## PROBLEM DETAILS
Where a line of the records holds the string "address", copy that line.

= Beginning of Section =

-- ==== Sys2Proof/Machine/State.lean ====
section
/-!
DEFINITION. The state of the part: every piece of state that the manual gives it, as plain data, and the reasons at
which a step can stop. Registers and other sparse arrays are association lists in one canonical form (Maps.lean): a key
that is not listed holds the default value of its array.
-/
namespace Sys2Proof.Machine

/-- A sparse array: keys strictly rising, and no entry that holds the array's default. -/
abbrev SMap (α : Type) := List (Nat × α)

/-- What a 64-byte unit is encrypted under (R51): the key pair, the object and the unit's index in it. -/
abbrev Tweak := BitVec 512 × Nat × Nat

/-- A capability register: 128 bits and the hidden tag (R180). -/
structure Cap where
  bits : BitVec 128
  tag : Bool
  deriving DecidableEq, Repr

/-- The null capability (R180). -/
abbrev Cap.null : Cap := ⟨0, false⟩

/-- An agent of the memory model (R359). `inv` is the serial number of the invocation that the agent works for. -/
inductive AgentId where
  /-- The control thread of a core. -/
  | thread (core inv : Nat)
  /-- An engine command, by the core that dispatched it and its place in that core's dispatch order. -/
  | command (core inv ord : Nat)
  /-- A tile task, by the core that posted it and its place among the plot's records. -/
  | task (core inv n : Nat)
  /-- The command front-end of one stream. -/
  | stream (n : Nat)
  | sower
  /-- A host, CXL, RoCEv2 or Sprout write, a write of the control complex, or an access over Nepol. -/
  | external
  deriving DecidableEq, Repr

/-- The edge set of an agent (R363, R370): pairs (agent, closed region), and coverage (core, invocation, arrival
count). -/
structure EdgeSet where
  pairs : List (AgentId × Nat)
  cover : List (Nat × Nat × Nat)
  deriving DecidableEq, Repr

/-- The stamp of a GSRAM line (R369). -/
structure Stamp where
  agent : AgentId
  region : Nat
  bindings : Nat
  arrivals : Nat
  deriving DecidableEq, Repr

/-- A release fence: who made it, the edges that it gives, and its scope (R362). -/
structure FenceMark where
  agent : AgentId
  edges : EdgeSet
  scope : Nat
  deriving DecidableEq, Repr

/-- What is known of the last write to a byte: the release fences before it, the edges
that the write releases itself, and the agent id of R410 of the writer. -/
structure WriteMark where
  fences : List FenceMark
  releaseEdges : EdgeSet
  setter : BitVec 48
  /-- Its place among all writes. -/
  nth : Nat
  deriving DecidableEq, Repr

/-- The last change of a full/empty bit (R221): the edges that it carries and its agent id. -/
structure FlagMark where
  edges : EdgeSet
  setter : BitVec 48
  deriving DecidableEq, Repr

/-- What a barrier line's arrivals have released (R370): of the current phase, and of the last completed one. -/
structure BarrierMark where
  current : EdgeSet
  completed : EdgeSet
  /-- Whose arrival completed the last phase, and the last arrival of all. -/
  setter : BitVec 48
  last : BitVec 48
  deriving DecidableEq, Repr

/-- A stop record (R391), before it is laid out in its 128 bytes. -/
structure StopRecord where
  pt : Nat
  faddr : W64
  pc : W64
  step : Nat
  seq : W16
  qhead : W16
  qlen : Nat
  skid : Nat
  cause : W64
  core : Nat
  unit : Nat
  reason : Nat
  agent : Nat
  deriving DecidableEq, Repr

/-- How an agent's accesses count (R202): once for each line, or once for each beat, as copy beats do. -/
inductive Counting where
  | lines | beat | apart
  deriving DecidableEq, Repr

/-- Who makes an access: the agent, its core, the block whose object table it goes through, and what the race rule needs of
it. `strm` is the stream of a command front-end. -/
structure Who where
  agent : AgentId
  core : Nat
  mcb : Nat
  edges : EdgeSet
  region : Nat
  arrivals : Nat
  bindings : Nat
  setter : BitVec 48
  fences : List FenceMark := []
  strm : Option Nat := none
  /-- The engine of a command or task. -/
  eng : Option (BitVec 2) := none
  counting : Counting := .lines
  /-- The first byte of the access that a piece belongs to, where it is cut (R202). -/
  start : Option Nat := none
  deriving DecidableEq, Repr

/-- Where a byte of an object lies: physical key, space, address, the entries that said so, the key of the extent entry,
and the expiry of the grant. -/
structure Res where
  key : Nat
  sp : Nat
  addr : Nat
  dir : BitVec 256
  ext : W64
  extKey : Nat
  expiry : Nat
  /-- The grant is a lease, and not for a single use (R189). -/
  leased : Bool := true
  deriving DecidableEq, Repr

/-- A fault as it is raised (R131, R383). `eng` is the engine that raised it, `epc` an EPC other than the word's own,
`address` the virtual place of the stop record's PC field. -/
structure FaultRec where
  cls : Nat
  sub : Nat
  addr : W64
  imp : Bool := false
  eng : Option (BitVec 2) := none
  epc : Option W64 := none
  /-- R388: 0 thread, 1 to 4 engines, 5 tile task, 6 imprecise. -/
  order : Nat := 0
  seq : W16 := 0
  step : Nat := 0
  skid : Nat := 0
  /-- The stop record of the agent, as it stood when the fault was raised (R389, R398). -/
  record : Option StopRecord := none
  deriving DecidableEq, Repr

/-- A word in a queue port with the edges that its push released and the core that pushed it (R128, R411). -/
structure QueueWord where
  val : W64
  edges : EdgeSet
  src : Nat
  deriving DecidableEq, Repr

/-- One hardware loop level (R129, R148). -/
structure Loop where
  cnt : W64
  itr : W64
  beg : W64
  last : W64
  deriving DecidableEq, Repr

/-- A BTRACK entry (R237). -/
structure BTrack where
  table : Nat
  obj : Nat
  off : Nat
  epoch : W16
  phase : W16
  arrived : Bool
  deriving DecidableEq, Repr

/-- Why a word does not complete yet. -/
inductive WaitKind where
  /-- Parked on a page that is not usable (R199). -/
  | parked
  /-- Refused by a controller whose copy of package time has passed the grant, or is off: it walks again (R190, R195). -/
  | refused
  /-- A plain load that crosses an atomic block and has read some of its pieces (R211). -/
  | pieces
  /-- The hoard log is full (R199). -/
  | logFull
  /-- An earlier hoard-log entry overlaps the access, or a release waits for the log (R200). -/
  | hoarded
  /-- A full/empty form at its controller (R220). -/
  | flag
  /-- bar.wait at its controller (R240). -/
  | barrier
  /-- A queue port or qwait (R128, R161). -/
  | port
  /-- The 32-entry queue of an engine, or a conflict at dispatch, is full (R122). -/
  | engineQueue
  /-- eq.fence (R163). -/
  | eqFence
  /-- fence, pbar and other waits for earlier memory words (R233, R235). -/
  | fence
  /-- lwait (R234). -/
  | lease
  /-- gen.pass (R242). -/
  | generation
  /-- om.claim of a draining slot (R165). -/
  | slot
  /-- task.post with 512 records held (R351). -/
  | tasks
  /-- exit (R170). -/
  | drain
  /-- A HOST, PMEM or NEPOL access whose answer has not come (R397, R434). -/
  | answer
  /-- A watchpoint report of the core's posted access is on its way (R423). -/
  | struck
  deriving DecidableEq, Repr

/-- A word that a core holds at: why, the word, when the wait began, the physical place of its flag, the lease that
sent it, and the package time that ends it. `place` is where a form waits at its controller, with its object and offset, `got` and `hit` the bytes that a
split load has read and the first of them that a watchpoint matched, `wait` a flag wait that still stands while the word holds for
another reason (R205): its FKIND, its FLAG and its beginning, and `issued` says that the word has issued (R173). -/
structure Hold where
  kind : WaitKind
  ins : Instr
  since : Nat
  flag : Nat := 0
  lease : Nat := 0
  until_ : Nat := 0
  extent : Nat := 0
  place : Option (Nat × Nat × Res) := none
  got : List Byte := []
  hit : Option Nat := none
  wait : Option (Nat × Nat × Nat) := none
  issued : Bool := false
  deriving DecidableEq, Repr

= End of Section =
= Beginning of Section =

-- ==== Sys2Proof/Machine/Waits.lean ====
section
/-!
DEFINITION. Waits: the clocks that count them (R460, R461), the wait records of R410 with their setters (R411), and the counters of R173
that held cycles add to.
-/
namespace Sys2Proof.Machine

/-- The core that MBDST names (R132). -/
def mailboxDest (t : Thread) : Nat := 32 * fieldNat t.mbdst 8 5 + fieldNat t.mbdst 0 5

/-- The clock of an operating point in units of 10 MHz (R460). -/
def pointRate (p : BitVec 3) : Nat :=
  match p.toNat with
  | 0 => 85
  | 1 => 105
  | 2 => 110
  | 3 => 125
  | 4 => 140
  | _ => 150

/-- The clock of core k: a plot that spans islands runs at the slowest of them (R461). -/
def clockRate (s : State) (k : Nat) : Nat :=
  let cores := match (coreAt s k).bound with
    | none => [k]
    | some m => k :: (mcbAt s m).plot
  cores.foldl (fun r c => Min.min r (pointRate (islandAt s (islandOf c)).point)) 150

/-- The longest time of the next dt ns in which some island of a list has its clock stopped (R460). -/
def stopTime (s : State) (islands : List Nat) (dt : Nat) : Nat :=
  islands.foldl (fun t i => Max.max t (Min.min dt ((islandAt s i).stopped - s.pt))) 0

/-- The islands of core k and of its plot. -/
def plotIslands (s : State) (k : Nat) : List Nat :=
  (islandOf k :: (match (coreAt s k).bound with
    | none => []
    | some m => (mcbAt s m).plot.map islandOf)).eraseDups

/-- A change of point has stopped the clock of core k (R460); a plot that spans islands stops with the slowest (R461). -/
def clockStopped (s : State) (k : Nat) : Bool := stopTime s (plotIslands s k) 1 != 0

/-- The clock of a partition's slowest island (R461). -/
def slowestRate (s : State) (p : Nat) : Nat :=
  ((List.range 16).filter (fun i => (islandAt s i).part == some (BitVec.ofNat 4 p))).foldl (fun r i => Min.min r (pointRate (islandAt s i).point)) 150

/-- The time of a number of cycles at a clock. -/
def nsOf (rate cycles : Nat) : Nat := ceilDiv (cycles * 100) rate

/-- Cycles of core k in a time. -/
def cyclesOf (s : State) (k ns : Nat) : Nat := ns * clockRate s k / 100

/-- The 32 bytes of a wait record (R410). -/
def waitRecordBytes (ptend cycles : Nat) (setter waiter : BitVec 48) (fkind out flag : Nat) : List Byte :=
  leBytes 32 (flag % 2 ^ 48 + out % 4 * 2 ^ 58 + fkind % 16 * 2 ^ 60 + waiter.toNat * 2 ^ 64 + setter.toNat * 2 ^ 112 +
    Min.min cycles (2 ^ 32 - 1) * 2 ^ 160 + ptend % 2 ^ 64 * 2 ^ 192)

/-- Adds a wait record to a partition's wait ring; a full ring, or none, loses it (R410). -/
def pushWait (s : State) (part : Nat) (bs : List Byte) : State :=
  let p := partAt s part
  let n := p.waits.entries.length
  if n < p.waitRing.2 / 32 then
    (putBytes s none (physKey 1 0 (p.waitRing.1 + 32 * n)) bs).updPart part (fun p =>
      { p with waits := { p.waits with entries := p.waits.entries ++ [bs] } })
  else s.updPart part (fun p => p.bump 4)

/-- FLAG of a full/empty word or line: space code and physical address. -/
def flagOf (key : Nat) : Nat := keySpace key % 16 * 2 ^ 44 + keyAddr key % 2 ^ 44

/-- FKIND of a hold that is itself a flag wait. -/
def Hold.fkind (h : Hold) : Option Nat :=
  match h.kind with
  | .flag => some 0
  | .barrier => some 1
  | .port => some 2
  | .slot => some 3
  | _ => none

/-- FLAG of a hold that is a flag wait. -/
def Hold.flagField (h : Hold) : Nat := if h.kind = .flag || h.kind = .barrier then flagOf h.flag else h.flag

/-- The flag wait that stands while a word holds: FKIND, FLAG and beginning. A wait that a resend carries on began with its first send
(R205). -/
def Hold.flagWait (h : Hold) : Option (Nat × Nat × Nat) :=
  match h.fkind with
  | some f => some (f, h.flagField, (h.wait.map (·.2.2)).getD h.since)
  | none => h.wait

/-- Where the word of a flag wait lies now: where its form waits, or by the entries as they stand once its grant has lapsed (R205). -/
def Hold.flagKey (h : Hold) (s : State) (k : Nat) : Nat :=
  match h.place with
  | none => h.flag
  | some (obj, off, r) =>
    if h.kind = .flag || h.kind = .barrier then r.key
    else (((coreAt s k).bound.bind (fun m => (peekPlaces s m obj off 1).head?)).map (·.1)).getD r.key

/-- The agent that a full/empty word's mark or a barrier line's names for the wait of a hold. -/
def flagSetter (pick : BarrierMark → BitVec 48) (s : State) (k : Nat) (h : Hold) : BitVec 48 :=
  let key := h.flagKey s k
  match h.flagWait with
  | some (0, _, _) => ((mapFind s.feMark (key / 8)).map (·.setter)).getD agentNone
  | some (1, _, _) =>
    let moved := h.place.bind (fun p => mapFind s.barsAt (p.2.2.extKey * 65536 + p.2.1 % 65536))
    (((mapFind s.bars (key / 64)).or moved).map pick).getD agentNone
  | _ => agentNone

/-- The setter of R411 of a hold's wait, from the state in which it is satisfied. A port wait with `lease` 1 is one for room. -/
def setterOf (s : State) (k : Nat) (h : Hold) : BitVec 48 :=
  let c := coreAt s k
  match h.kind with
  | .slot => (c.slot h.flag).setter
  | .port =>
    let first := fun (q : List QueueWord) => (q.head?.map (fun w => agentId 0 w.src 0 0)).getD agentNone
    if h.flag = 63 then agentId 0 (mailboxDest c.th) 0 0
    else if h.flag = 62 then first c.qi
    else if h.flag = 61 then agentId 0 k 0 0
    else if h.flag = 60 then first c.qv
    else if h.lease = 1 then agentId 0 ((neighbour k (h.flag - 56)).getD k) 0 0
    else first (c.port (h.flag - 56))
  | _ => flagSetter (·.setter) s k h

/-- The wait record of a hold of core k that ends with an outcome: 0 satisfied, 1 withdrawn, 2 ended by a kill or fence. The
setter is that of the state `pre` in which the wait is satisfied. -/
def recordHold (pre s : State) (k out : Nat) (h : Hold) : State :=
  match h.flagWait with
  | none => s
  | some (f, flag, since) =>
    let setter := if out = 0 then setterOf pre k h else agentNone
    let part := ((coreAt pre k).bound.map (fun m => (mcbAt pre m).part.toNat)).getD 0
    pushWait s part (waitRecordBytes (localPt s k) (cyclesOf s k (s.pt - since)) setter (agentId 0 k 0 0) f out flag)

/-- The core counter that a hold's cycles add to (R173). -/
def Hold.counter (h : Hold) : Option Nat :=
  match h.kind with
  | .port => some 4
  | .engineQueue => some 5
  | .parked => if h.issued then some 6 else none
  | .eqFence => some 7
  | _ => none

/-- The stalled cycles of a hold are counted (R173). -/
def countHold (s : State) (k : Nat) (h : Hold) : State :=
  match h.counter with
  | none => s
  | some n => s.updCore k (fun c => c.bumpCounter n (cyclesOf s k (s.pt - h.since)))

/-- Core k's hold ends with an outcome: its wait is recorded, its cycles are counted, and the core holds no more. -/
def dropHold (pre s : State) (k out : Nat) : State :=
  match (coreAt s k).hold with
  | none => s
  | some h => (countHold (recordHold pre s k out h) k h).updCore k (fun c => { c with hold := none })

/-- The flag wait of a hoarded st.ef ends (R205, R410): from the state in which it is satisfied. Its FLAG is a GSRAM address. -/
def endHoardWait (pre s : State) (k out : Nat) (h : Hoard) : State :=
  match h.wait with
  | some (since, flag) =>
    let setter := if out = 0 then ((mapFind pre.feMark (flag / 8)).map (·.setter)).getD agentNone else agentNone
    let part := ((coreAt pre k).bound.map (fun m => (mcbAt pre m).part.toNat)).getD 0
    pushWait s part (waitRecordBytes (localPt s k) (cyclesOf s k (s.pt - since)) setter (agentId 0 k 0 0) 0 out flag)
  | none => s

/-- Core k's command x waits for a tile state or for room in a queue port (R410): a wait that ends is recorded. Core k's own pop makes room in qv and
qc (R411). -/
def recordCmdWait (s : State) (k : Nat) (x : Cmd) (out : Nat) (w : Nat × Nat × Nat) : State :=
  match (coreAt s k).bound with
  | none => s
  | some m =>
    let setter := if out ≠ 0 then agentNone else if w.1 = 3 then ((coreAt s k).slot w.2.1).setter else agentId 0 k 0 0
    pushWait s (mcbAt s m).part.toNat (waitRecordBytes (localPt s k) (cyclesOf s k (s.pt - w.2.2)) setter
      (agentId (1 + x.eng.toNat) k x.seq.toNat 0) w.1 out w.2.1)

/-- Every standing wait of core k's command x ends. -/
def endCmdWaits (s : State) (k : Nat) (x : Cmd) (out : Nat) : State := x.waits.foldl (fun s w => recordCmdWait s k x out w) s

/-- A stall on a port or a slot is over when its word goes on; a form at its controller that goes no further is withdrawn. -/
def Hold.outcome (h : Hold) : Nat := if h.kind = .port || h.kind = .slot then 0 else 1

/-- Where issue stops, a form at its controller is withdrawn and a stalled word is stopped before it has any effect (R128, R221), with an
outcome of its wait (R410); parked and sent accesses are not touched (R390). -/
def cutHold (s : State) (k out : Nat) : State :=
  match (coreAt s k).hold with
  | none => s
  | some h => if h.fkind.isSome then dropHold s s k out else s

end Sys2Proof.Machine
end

= End of Section =

## EXERCISE ANSWER
/-- Where a byte of an object lies: physical key, space, address, the entries that said so, the key of the extent entry,
`address` the virtual place of the stop record's PC field. -/
/-- FLAG of a full/empty word or line: space code and physical address. -/
/-- The flag wait of a hoarded st.ef ends (R205, R410): from the state in which it is satisfied. Its FLAG is a GSRAM address. -/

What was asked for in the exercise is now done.